What then should we do? We who praise and display the skilled products of such hands and minds, in safe and comfortable environments so different from theirs? We do not have to look too far back in space or time for the answer. It was given more than seventy years before, by none other than Mahatma Gandhi. He wrote in 1934,
‘In a nutshell, of the things we use, we should restrict our purchases to the articles which villages manufacture. In other words, we should evoke the artistic talent of the villager’. 1
We have as a country disregarded this advice. The inaction or actions of our own government has resulted in the destruction of traditional habitats and the cultures that such habitats foster. Despite the manifest artistic talent of the villager, our way of life today routinely favours ‘articles produced in big cities, even if they are obviously inferior in workmanship and design. We have segregated things of beauty from things of utility. They reflect our own segregation of lives where we separate work and pleasure into different compartments. Thus our homes and places of work, both from the outside and the inside, use materials that degrade the environment and consume huge amounts of energy in their design, manufacture and maintenance. Most products of daily use in even the homes of the relatively well-off and well-educated are devoid of aesthetic form or detail. What better example to demonstrate this, than to compare the domestic container for salt, the humble but vital ingredient of food that Gandhiji chose to use as his symbol for self-reliance from the British? The photograph above depicts a salt container collected from a rural home, by Sankho Choudhuri in the course of his travels over the length and breadth of the country and beyond. Contrast this with the usual salt container in a kitchen today.
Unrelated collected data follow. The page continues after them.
/-- R111, R112, R117, R118, R119 and R120 for UBX: what the dispatch of a frame with payload PB[0..n) does, for
NAV-TIMEGPS, NAV-STATUS, TIM-SVIN, and any other frame. The first three set the Gps status and then update, as in
SirfMessages. R117's bound on the time of week is WEEK_SECONDS, written as 604800 there (log entry 14). -/
def Obligations.UbxMessages : Prop :=
  ∀ (s t : State) (n : Nat) (ev : FeedEvent), s.build.protocol = .ubx → dispatch n s = (t, ev) →
    let byte := fun k => (Cells.read s.pb k).toNat
    let g := { s.gd with good := s.gd.good + 1 }
    (12 ≤ n → s.gd.cls = 0x01 → s.gd.id = 0x20 → ∀ (week tow : Nat) (leap : Int) (valid : Bool),
      tow = (byte 0 + byte 1 * 256 + byte 2 * 65536 + byte 3 * 16777216) / 1000 →
      week = byte 8 + byte 9 * 256 →
      leap = (if byte 10 < 128 then (byte 10 : Int) else byte 10 - 256) →
      (valid = true ↔ byte 11 % 8 = 7 ∧ s.gd.block = false ∧ week < 32768 ∧ tow < s.build.weekSeconds) →
      ev = .fix ∧ t.gd = { g with fixValid := valid } ∧
      (valid = true → t.tb = (tbSetDate week tow (-leap) s).tb ∧ t.hm.gps = s.gd.alarm) ∧
      (valid = false → t.tb = s.tb ∧ t.hm.gps = .unlock)) ∧
    (6 ≤ n → s.gd.cls = 0x01 → s.gd.id = 0x03 →
      ev = .status ∧ t.tb = s.tb ∧
      ((byte 5).testBit 0 = false ∨ byte 4 = 0 → t.gd.alarm = .unlock) ∧
      ((byte 5).testBit 0 = true → byte 4 = 3 ∨ byte 4 = 5 → t.gd.alarm = .ok) ∧
      ((byte 5).testBit 0 = true → byte 4 ≠ 0 → byte 4 ≠ 3 → byte 4 ≠ 5 → t.gd.alarm = .minorAlarm) ∧
      t.gd = { g with alarm := t.gd.alarm } ∧ t.hm.gps = if s.gd.fixValid then t.gd.alarm else .unlock) ∧
    (26 ≤ n → s.gd.cls = 0x0D → s.gd.id = 0x04 →
      ev = .status ∧ t.tb = s.tb ∧ (t.gd.block = true ↔ byte 25 ≠ 0) ∧
      t.gd.fixValid = (s.gd.fixValid && !t.gd.block) ∧
      t.gd = { g with block := t.gd.block, fixValid := t.gd.fixValid } ∧
      t.hm.gps = if t.gd.fixValid then s.gd.alarm else .unlock) ∧
    (¬ (s.gd.cls = 0x01 ∧ s.gd.id = 0x20 ∧ 12 ≤ n) → ¬ (s.gd.cls = 0x01 ∧ s.gd.id = 0x03 ∧ 6 ≤ n) →
      ¬ (s.gd.cls = 0x0D ∧ s.gd.id = 0x04 ∧ 26 ≤ n) →
      ev = .none ∧ t.tb = s.tb ∧ t.gd = { g with unknown := s.gd.unknown + 1 } ∧
      t.hm = { s.hm with gpsWdt := 0 } ∧ t.cd = s.cd ∧ t.events = s.events) ∧
    (ev ≠ .none → s.oscIdx = 0 →
      ∃ u, exec .hmUpdate { s with tb := t.tb, hm := { s.hm with gps := t.hm.gps, gpsWdt := 0 } } = .next u ∧
        t.hm = u.hm ∧ t.cd = u.cd ∧ t.oscIdx = u.oscIdx ∧ t.events = s.events ++ u.events) ∧
    t.hm.gpsWdt = 0 ∧ t.hm.osc = s.hm.osc ∧ t.hm.pll = s.hm.pll ∧ t.hm.fll = s.hm.fll ∧ t.sys = s.sys ∧
    t.cfg = s.cfg ∧ s.KeepsStores t ∧ s.KeepsHost t
end

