/-! ## withGd -/

@[simp] theorem State.withGd_tb (x : GpsDecoder) : (s.withGd x).tb = s.tb := rfl
@[simp] theorem State.withGd_gd (x : GpsDecoder) : (s.withGd x).gd = x := rfl
@[simp] theorem State.withGd_hm (x : GpsDecoder) : (s.withGd x).hm = s.hm := rfl
@[simp] theorem State.withGd_cd (x : GpsDecoder) : (s.withGd x).cd = s.cd := rfl
@[simp] theorem State.withGd_sys (x : GpsDecoder) : (s.withGd x).sys = s.sys := rfl
@[simp] theorem State.withGd_cfg (x : GpsDecoder) : (s.withGd x).cfg = s.cfg := rfl
@[simp] theorem State.withGd_pb (x : GpsDecoder) : (s.withGd x).pb = s.pb := rfl
@[simp] theorem State.withGd_ph (x : GpsDecoder) : (s.withGd x).ph = s.ph := rfl
@[simp] theorem State.withGd_build (x : GpsDecoder) : (s.withGd x).build = s.build := rfl
@[simp] theorem State.withGd_cmdIndex (x : GpsDecoder) : (s.withGd x).cmdIndex = s.cmdIndex := rfl
@[simp] theorem State.withGd_pending (x : GpsDecoder) : (s.withGd x).pending = s.pending := rfl
@[simp] theorem State.withGd_env (x : GpsDecoder) : (s.withGd x).env = s.env := rfl
@[simp] theorem State.withGd_oscIdx (x : GpsDecoder) : (s.withGd x).oscIdx = s.oscIdx := rfl
@[simp] theorem State.withGd_resp (x : GpsDecoder) : (s.withGd x).resp = s.resp := rfl
@[simp] theorem State.withGd_events (x : GpsDecoder) : (s.withGd x).events = s.events := rfl

/-! ## withHm -/

@[simp] theorem State.withHm_tb (x : HealthMonitor) : (s.withHm x).tb = s.tb := rfl
@[simp] theorem State.withHm_gd (x : HealthMonitor) : (s.withHm x).gd = s.gd := rfl
@[simp] theorem State.withHm_hm (x : HealthMonitor) : (s.withHm x).hm = x := rfl
@[simp] theorem State.withHm_cd (x : HealthMonitor) : (s.withHm x).cd = s.cd := rfl
@[simp] theorem State.withHm_sys (x : HealthMonitor) : (s.withHm x).sys = s.sys := rfl
@[simp] theorem State.withHm_cfg (x : HealthMonitor) : (s.withHm x).cfg = s.cfg := rfl
@[simp] theorem State.withHm_pb (x : HealthMonitor) : (s.withHm x).pb = s.pb := rfl
@[simp] theorem State.withHm_ph (x : HealthMonitor) : (s.withHm x).ph = s.ph := rfl
@[simp] theorem State.withHm_build (x : HealthMonitor) : (s.withHm x).build = s.build := rfl
@[simp] theorem State.withHm_cmdIndex (x : HealthMonitor) : (s.withHm x).cmdIndex = s.cmdIndex := rfl
@[simp] theorem State.withHm_pending (x : HealthMonitor) : (s.withHm x).pending = s.pending := rfl
@[simp] theorem State.withHm_env (x : HealthMonitor) : (s.withHm x).env = s.env := rfl
@[simp] theorem State.withHm_oscIdx (x : HealthMonitor) : (s.withHm x).oscIdx = s.oscIdx := rfl
@[simp] theorem State.withHm_resp (x : HealthMonitor) : (s.withHm x).resp = s.resp := rfl
@[simp] theorem State.withHm_events (x : HealthMonitor) : (s.withHm x).events = s.events := rfl

/-! ## withCd -/

@[simp] theorem State.withCd_tb (x : ClockDiscipline) : (s.withCd x).tb = s.tb := rfl
@[simp] theorem State.withCd_gd (x : ClockDiscipline) : (s.withCd x).gd = s.gd := rfl
@[simp] theorem State.withCd_hm (x : ClockDiscipline) : (s.withCd x).hm = s.hm := rfl
@[simp] theorem State.withCd_cd (x : ClockDiscipline) : (s.withCd x).cd = x := rfl
@[simp] theorem State.withCd_sys (x : ClockDiscipline) : (s.withCd x).sys = s.sys := rfl
@[simp] theorem State.withCd_cfg (x : ClockDiscipline) : (s.withCd x).cfg = s.cfg := rfl
@[simp] theorem State.withCd_pb (x : ClockDiscipline) : (s.withCd x).pb = s.pb := rfl
@[simp] theorem State.withCd_ph (x : ClockDiscipline) : (s.withCd x).ph = s.ph := rfl
@[simp] theorem State.withCd_build (x : ClockDiscipline) : (s.withCd x).build = s.build := rfl
@[simp] theorem State.withCd_cmdIndex (x : ClockDiscipline) : (s.withCd x).cmdIndex = s.cmdIndex := rfl
@[simp] theorem State.withCd_pending (x : ClockDiscipline) : (s.withCd x).pending = s.pending := rfl
@[simp] theorem State.withCd_env (x : ClockDiscipline) : (s.withCd x).env = s.env := rfl
@[simp] theorem State.withCd_oscIdx (x : ClockDiscipline) : (s.withCd x).oscIdx = s.oscIdx := rfl
@[simp] theorem State.withCd_resp (x : ClockDiscipline) : (s.withCd x).resp = s.resp := rfl
@[simp] theorem State.withCd_events (x : ClockDiscipline) : (s.withCd x).events = s.events := rfl

/-! ## withSys -/

@[simp] theorem State.withSys_tb (x : Sequencing) : (s.withSys x).tb = s.tb := rfl
@[simp] theorem State.withSys_gd (x : Sequencing) : (s.withSys x).gd = s.gd := rfl
@[simp] theorem State.withSys_hm (x : Sequencing) : (s.withSys x).hm = s.hm := rfl
@[simp] theorem State.withSys_cd (x : Sequencing) : (s.withSys x).cd = s.cd := rfl
@[simp] theorem State.withSys_sys (x : Sequencing) : (s.withSys x).sys = x := rfl
@[simp] theorem State.withSys_cfg (x : Sequencing) : (s.withSys x).cfg = s.cfg := rfl
@[simp] theorem State.withSys_pb (x : Sequencing) : (s.withSys x).pb = s.pb := rfl
@[simp] theorem State.withSys_ph (x : Sequencing) : (s.withSys x).ph = s.ph := rfl
@[simp] theorem State.withSys_build (x : Sequencing) : (s.withSys x).build = s.build := rfl
@[simp] theorem State.withSys_cmdIndex (x : Sequencing) : (s.withSys x).cmdIndex = s.cmdIndex := rfl
@[simp] theorem State.withSys_pending (x : Sequencing) : (s.withSys x).pending = s.pending := rfl
@[simp] theorem State.withSys_env (x : Sequencing) : (s.withSys x).env = s.env := rfl
@[simp] theorem State.withSys_oscIdx (x : Sequencing) : (s.withSys x).oscIdx = s.oscIdx := rfl
@[simp] theorem State.withSys_resp (x : Sequencing) : (s.withSys x).resp = s.resp := rfl
@[simp] theorem State.withSys_events (x : Sequencing) : (s.withSys x).events = s.events := rfl

/-! ## withCfg -/

@[simp] theorem State.withCfg_tb (x : Configuration) : (s.withCfg x).tb = s.tb := rfl
@[simp] theorem State.withCfg_gd (x : Configuration) : (s.withCfg x).gd = s.gd := rfl
@[simp] theorem State.withCfg_hm (x : Configuration) : (s.withCfg x).hm = s.hm := rfl
@[simp] theorem State.withCfg_cd (x : Configuration) : (s.withCfg x).cd = s.cd := rfl
@[simp] theorem State.withCfg_sys (x : Configuration) : (s.withCfg x).sys = s.sys := rfl
@[simp] theorem State.withCfg_cfg (x : Configuration) : (s.withCfg x).cfg = x := rfl
@[simp] theorem State.withCfg_pb (x : Configuration) : (s.withCfg x).pb = s.pb := rfl
@[simp] theorem State.withCfg_ph (x : Configuration) : (s.withCfg x).ph = s.ph := rfl
@[simp] theorem State.withCfg_build (x : Configuration) : (s.withCfg x).build = s.build := rfl
@[simp] theorem State.withCfg_cmdIndex (x : Configuration) : (s.withCfg x).cmdIndex = s.cmdIndex := rfl
@[simp] theorem State.withCfg_pending (x : Configuration) : (s.withCfg x).pending = s.pending := rfl
@[simp] theorem State.withCfg_env (x : Configuration) : (s.withCfg x).env = s.env := rfl
@[simp] theorem State.withCfg_oscIdx (x : Configuration) : (s.withCfg x).oscIdx = s.oscIdx := rfl
@[simp] theorem State.withCfg_resp (x : Configuration) : (s.withCfg x).resp = s.resp := rfl
@[simp] theorem State.withCfg_events (x : Configuration) : (s.withCfg x).events = s.events := rfl

/-! ## writePb -/

@[simp] theorem State.writePb_tb (a : Nat) (v : Byte) : (s.writePb a v).tb = s.tb := rfl
@[simp] theorem State.writePb_gd (a : Nat) (v : Byte) : (s.writePb a v).gd = s.gd := rfl
@[simp] theorem State.writePb_hm (a : Nat) (v : Byte) : (s.writePb a v).hm = s.hm := rfl
@[simp] theorem State.writePb_cd (a : Nat) (v : Byte) : (s.writePb a v).cd = s.cd := rfl
@[simp] theorem State.writePb_sys (a : Nat) (v : Byte) : (s.writePb a v).sys = s.sys := rfl
@[simp] theorem State.writePb_cfg (a : Nat) (v : Byte) : (s.writePb a v).cfg = s.cfg := rfl
@[simp] theorem State.writePb_pb (a : Nat) (v : Byte) : (s.writePb a v).pb = Cells.write s.pb a v := rfl
@[simp] theorem State.writePb_ph (a : Nat) (v : Byte) : (s.writePb a v).ph = s.ph := rfl
@[simp] theorem State.writePb_build (a : Nat) (v : Byte) : (s.writePb a v).build = s.build := rfl
@[simp] theorem State.writePb_cmdIndex (a : Nat) (v : Byte) : (s.writePb a v).cmdIndex = s.cmdIndex := rfl
@[simp] theorem State.writePb_pending (a : Nat) (v : Byte) : (s.writePb a v).pending = s.pending := rfl
@[simp] theorem State.writePb_env (a : Nat) (v : Byte) : (s.writePb a v).env = s.env := rfl
@[simp] theorem State.writePb_oscIdx (a : Nat) (v : Byte) : (s.writePb a v).oscIdx = s.oscIdx := rfl
@[simp] theorem State.writePb_resp (a : Nat) (v : Byte) : (s.writePb a v).resp = s.resp := rfl
@[simp] theorem State.writePb_events (a : Nat) (v : Byte) : (s.writePb a v).events = s.events := rfl

/-! ## writePh -/

@[simp] theorem State.writePh_tb (i : Nat) (v : Word) : (s.writePh i v).tb = s.tb := rfl
@[simp] theorem State.writePh_gd (i : Nat) (v : Word) : (s.writePh i v).gd = s.gd := rfl
@[simp] theorem State.writePh_hm (i : Nat) (v : Word) : (s.writePh i v).hm = s.hm := rfl
@[simp] theorem State.writePh_cd (i : Nat) (v : Word) : (s.writePh i v).cd = s.cd := rfl
@[simp] theorem State.writePh_sys (i : Nat) (v : Word) : (s.writePh i v).sys = s.sys := rfl
@[simp] theorem State.writePh_cfg (i : Nat) (v : Word) : (s.writePh i v).cfg = s.cfg := rfl
@[simp] theorem State.writePh_pb (i : Nat) (v : Word) : (s.writePh i v).pb = s.pb := rfl
@[simp] theorem State.writePh_ph (i : Nat) (v : Word) : (s.writePh i v).ph = Cells.write s.ph i v := rfl
@[simp] theorem State.writePh_build (i : Nat) (v : Word) : (s.writePh i v).build = s.build := rfl
@[simp] theorem State.writePh_cmdIndex (i : Nat) (v : Word) : (s.writePh i v).cmdIndex = s.cmdIndex := rfl
@[simp] theorem State.writePh_pending (i : Nat) (v : Word) : (s.writePh i v).pending = s.pending := rfl
@[simp] theorem State.writePh_env (i : Nat) (v : Word) : (s.writePh i v).env = s.env := rfl
@[simp] theorem State.writePh_oscIdx (i : Nat) (v : Word) : (s.writePh i v).oscIdx = s.oscIdx := rfl
@[simp] theorem State.writePh_resp (i : Nat) (v : Word) : (s.writePh i v).resp = s.resp := rfl
@[simp] theorem State.writePh_events (i : Nat) (v : Word) : (s.writePh i v).events = s.events := rfl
We instill the same lack of feeling for art in our children, in the choices that we make for them. Though traditional hand-made toys, such as the wooden Benaras toy shown below, are practical objects to play with and are beautiful both as examples of craft and of design, it is the mass produced plastic toys of similar price available commercially, which most of us prefer to buy for our children today.
Traditional Banarasi handmade parrot
Plastic mass-produced toy dog
This is a reflection of the ‘colonization of our minds’. We have been conditioned into believing that the only way to progress is to imitate the cultures of the Western countries. This perception continues today, even when it is increasingly evident that the western mechanized model of development is neither congenial to individual creativity, nor sustainable for the earth’s resources. We all know that its factories occupy substantial land, and consume quantities of minerals, water and electricity only in order to mass-produce standardized objects devoid of individual characterization, and made of energy-intensive materials. When they are thrown after use they poison the earth and irremediably harm our habitats. Contrast this with the cycle of production, use and disposal of traditional crafts. Produced in a home environment which does not require any extra investment in separate land or buildings, the natural materials that they overwhelmingly use such as clay, wood, cocoanut shells, reeds, bamboos, do not degrade the environment, but add to its fertility after they are broken or have outlived their use. Thus, the input as well as the output of small-scale craft and design activity is far more humane and superior to the ‘environmental and human cost’ of large-scale mechanization.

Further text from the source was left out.